* _GOAL OF THE EXERCISE_
From the line with "d.modCore k (fun" through the final line, please write out the listing exactly, including both of those lines.

* _GIVEN ENTRIES_
/-- The access of `n` bytes at `a` lies in `[lo, hi)`. -/
def inRange (a n lo hi : Nat) : Bool := decide (lo ≤ a ∧ a + n ≤ hi)

/-- Where an access of core `k` to `n` bytes at `a` goes. -/
def Device.corePlace (d : Device) (k a n : Nat) : CorePlace :=
  let word := decide (n = 4 ∧ a % 4 = 0)
  if inRange a n 0 0x40000 then .sram (0x4000000 + 0x40000 * k + a)
  else if inRange a n 0x2000000 0x2000100 then (if word then .port (a - 0x2000000) else .nowhere)
  else if inRange a n 0x4000000 0x4400000 || inRange a n 0x10000000 0x10800000 then .sram a
  else if inRange a n 0x40000000 0x41000000 then (if word then .reg (a - 0x40000000) else .nowhere)
  else if inRange a n 0x80000000 0x90000000 then .vec (d.fld (Reg.NCP_VMWIN0 k) 0 8 * 2 ^ 28 + (a - 0x80000000))
  else if inRange a n 0x90000000 0xA0000000 then .vec (d.fld (Reg.NCP_VMWIN1 k) 0 8 * 2 ^ 28 + (a - 0x90000000))
  else .nowhere

/-! ## SRAM (R259, R260) -/

/-- What SECDED finds in an access to SRAM at `a`: a corrected error is repaired and counted, an uncorrectable one stays in its word. -/
def Device.sramEcc (d : Device) (a : Nat) (e : Ecc) : Device :=
  match e with
  | .good => d
  | .corrected => d.sramFixed
  | .bad => d.modDisp (fun c => { c with sramBad := Tab.set (fun _ => false) c.sramBad (a / 8) true })

/-- A word of the `n` bytes of SRAM at `a` holds an uncorrectable error. -/
def Device.sramUE (d : Device) (a n : Nat) : Bool :=
  (List.range ((a + n - 1) / 8 + 1 - a / 8)).any (fun i => Tab.get (fun _ => false) d.disp.sramBad (a / 8 + i))

/-- An uncorrectable error met in SRAM: its log entry (R260, R383). -/
def Device.sramLog (d : Device) : Device := d.logWith 0x000B0000 0x0061 0 0

/-- Corrected errors of the last second are summarised in one log entry (R260, R383). -/
def Device.sramReport (d : Device) : Device :=
  let sec := d.ttime / (1000000 * usTicks)
  if d.disp.sramCe = 0 ∨ sec = d.disp.sramSec then d
  else (d.logWith 0x000B0000 0x0060 32 d.disp.sramCe).modDisp (fun c => { c with sramCe := 0, sramSec := sec })

/-- Bytes of SRAM stored: reservations of other cores on them are lost (R259). -/
def Device.sramStore (d : Device) (k a n v : Nat) : Device :=
  let d := { d with sram := memPut d.sram a v n }
  d.forN 16 (fun d j =>
    match (d.cpu j).resv with
    | some r => if j ≠ k ∧ r < a + n ∧ a < r + 4 then d.modCpu j (fun c => { c with resv := none }) else d
    | none => d)

/-! ## Loads and stores (R257–R260, R217, R102) -/

/-- The access of core `k` to the `n` bytes of vector memory at `v` was abandoned (R222). -/
def Device.coreLost (d : Device) (k v n : Nat) (store : Bool) : Bool :=
  (d.coreOf k).lost.any (fun e => decide (v / 8 ≤ e.1 ∧ e.1 ≤ (v + n - 1) / 8) && e.2 == store)

/-- The core has been told of it. -/
def Device.coreFound (d : Device) (k v n : Nat) (store : Bool) : Device :=
  d.modCore k (fun c => { c with lost := c.lost.filter (fun e => !(decide (v / 8 ≤ e.1 ∧ e.1 ≤ (v + n - 1) / 8) && e.2 == store)) })

/-- A load of `n` bytes at `a` by core `k`; none for an access fault. `e` is what SECDED finds in SRAM or a window. -/
def Device.coreLoad (d : Device) (k a n : Nat) (e : Ecc) : Device × Option Nat :=
  match d.corePlace k a n with
  | .sram s =>
    let d := d.sramEcc s e
    if d.sramUE s n then (d.sramLog, none) else (d, some (memGet d.sram s n))
  | .port o => (let r := d.readAt (1 + k) (0x1000000 + 0x1000 * k + o); (r.1, r.2.map (·.toNat)))
  | .reg o => (let r := (d.winEcc (1 + k) o e).readAt (1 + k) o; (r.1, r.2.map (·.toNat)))
  | .vec v =>
    if !d.memThere v n then (d, none)
    else if d.coreLost k v n false then (d.coreFound k v n false, none)
    else
      let d := d.touchRows v n
      let bad := d.badWords v n
      if bad.isEmpty then (d, some (d.memRead v n)) else (bad.foldl (fun d w => d.memUEfree w 2 noStream) d, none)
  | .nowhere => (d, none)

* _RESPONSE AREA_
  d.modCore k (fun c => { c with lost := c.lost.filter (fun e => !(decide (v / 8 ≤ e.1 ∧ e.1 ≤ (v + n - 1) / 8) && e.2 == store)) })

/-- A load of `n` bytes at `a` by core `k`; none for an access fault. `e` is what SECDED finds in SRAM or a window. -/
def Device.coreLoad (d : Device) (k a n : Nat) (e : Ecc) : Device × Option Nat :=
  match d.corePlace k a n with
  | .sram s =>
    let d := d.sramEcc s e
    if d.sramUE s n then (d.sramLog, none) else (d, some (memGet d.sram s n))
  | .port o => (let r := d.readAt (1 + k) (0x1000000 + 0x1000 * k + o); (r.1, r.2.map (·.toNat)))
  | .reg o => (let r := (d.winEcc (1 + k) o e).readAt (1 + k) o; (r.1, r.2.map (·.toNat)))
  | .vec v =>
    if !d.memThere v n then (d, none)
    else if d.coreLost k v n false then (d.coreFound k v n false, none)
    else
      let d := d.touchRows v n
      let bad := d.badWords v n
      if bad.isEmpty then (d, some (d.memRead v n)) else (bad.foldl (fun d w => d.memUEfree w 2 noStream) d, none)
  | .nowhere => (d, none)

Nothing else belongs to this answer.